■ **Task goal**: Could you please repeat the data below word for word?

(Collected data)
------------------------
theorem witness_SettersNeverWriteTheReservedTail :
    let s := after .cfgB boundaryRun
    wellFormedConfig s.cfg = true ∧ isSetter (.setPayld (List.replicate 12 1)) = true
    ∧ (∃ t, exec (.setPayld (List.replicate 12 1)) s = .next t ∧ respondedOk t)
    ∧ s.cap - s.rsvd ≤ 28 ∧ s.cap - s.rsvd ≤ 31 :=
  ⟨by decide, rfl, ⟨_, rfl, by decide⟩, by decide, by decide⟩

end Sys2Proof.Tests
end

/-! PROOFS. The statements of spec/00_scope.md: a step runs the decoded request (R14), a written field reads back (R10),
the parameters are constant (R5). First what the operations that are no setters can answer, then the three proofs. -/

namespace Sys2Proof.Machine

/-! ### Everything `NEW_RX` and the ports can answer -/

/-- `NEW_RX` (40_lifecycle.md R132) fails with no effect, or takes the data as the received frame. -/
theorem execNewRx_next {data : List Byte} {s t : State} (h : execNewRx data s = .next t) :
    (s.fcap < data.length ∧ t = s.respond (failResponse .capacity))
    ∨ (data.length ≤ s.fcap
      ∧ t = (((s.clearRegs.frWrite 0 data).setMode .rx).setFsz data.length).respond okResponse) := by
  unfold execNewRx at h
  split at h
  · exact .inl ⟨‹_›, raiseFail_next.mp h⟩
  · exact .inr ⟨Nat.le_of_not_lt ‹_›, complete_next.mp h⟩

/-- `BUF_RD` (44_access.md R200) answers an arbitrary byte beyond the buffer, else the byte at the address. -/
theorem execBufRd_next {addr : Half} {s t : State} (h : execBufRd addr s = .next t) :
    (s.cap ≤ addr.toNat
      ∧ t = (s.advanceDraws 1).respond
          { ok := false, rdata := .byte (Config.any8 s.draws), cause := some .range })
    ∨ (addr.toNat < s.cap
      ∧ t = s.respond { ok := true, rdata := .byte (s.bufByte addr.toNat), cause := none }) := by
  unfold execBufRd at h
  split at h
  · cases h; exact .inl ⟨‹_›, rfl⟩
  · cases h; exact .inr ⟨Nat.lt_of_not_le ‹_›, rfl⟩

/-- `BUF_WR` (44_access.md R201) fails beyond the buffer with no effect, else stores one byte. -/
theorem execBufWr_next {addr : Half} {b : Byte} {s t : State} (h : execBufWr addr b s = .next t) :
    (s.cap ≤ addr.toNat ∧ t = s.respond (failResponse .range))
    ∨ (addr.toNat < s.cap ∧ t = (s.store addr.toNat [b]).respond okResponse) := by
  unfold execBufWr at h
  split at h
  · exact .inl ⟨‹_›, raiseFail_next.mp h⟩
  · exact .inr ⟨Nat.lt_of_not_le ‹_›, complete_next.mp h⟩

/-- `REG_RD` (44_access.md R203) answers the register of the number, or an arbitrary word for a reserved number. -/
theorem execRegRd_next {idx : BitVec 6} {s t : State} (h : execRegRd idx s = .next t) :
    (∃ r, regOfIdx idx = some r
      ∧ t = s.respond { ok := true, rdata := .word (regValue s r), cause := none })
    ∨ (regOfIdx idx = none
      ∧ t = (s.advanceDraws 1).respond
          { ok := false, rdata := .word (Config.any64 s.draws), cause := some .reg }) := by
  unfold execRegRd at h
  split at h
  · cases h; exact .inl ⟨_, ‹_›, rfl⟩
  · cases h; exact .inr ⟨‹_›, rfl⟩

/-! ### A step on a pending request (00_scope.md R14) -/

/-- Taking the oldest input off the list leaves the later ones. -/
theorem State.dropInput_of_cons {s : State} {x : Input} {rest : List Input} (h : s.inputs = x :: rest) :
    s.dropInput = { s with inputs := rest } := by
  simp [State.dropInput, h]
------------------------
■ **Final answer**:
theorem witness_SettersNeverWriteTheReservedTail :
    let s := after .cfgB boundaryRun
    wellFormedConfig s.cfg = true ∧ isSetter (.setPayld (List.replicate 12 1)) = true
    ∧ (∃ t, exec (.setPayld (List.replicate 12 1)) s = .next t ∧ respondedOk t)
    ∧ s.cap - s.rsvd ≤ 28 ∧ s.cap - s.rsvd ≤ 31 :=
  ⟨by decide, rfl, ⟨_, rfl, by decide⟩, by decide, by decide⟩

end Sys2Proof.Tests
end

/-! PROOFS. The statements of spec/00_scope.md: a step runs the decoded request (R14), a written field reads back (R10),
the parameters are constant (R5). First what the operations that are no setters can answer, then the three proofs. -/

namespace Sys2Proof.Machine

/-! ### Everything `NEW_RX` and the ports can answer -/

/-- `NEW_RX` (40_lifecycle.md R132) fails with no effect, or takes the data as the received frame. -/
theorem execNewRx_next {data : List Byte} {s t : State} (h : execNewRx data s = .next t) :
    (s.fcap < data.length ∧ t = s.respond (failResponse .capacity))
    ∨ (data.length ≤ s.fcap
      ∧ t = (((s.clearRegs.frWrite 0 data).setMode .rx).setFsz data.length).respond okResponse) := by
  unfold execNewRx at h
  split at h
  · exact .inl ⟨‹_›, raiseFail_next.mp h⟩
  · exact .inr ⟨Nat.le_of_not_lt ‹_›, complete_next.mp h⟩

/-- `BUF_RD` (44_access.md R200) answers an arbitrary byte beyond the buffer, else the byte at the address. -/
theorem execBufRd_next {addr : Half} {s t : State} (h : execBufRd addr s = .next t) :
    (s.cap ≤ addr.toNat
      ∧ t = (s.advanceDraws 1).respond
          { ok := false, rdata := .byte (Config.any8 s.draws), cause := some .range })
    ∨ (addr.toNat < s.cap
      ∧ t = s.respond { ok := true, rdata := .byte (s.bufByte addr.toNat), cause := none }) := by
  unfold execBufRd at h
  split at h
  · cases h; exact .inl ⟨‹_›, rfl⟩
  · cases h; exact .inr ⟨Nat.lt_of_not_le ‹_›, rfl⟩

/-- `BUF_WR` (44_access.md R201) fails beyond the buffer with no effect, else stores one byte. -/
theorem execBufWr_next {addr : Half} {b : Byte} {s t : State} (h : execBufWr addr b s = .next t) :
    (s.cap ≤ addr.toNat ∧ t = s.respond (failResponse .range))
    ∨ (addr.toNat < s.cap ∧ t = (s.store addr.toNat [b]).respond okResponse) := by
  unfold execBufWr at h
  split at h
  · exact .inl ⟨‹_›, raiseFail_next.mp h⟩
  · exact .inr ⟨Nat.lt_of_not_le ‹_›, complete_next.mp h⟩

/-- `REG_RD` (44_access.md R203) answers the register of the number, or an arbitrary word for a reserved number. -/
theorem execRegRd_next {idx : BitVec 6} {s t : State} (h : execRegRd idx s = .next t) :
    (∃ r, regOfIdx idx = some r
      ∧ t = s.respond { ok := true, rdata := .word (regValue s r), cause := none })
    ∨ (regOfIdx idx = none
      ∧ t = (s.advanceDraws 1).respond
          { ok := false, rdata := .word (Config.any64 s.draws), cause := some .reg }) := by
  unfold execRegRd at h
  split at h
  · cases h; exact .inl ⟨_, ‹_›, rfl⟩
  · cases h; exact .inr ⟨‹_›, rfl⟩

/-! ### A step on a pending request (00_scope.md R14) -/

/-- Taking the oldest input off the list leaves the later ones. -/
theorem State.dropInput_of_cons {s : State} {x : Input} {rest : List Input} (h : s.inputs = x :: rest) :
    s.dropInput = { s with inputs := rest } := by
  simp [State.dropInput, h]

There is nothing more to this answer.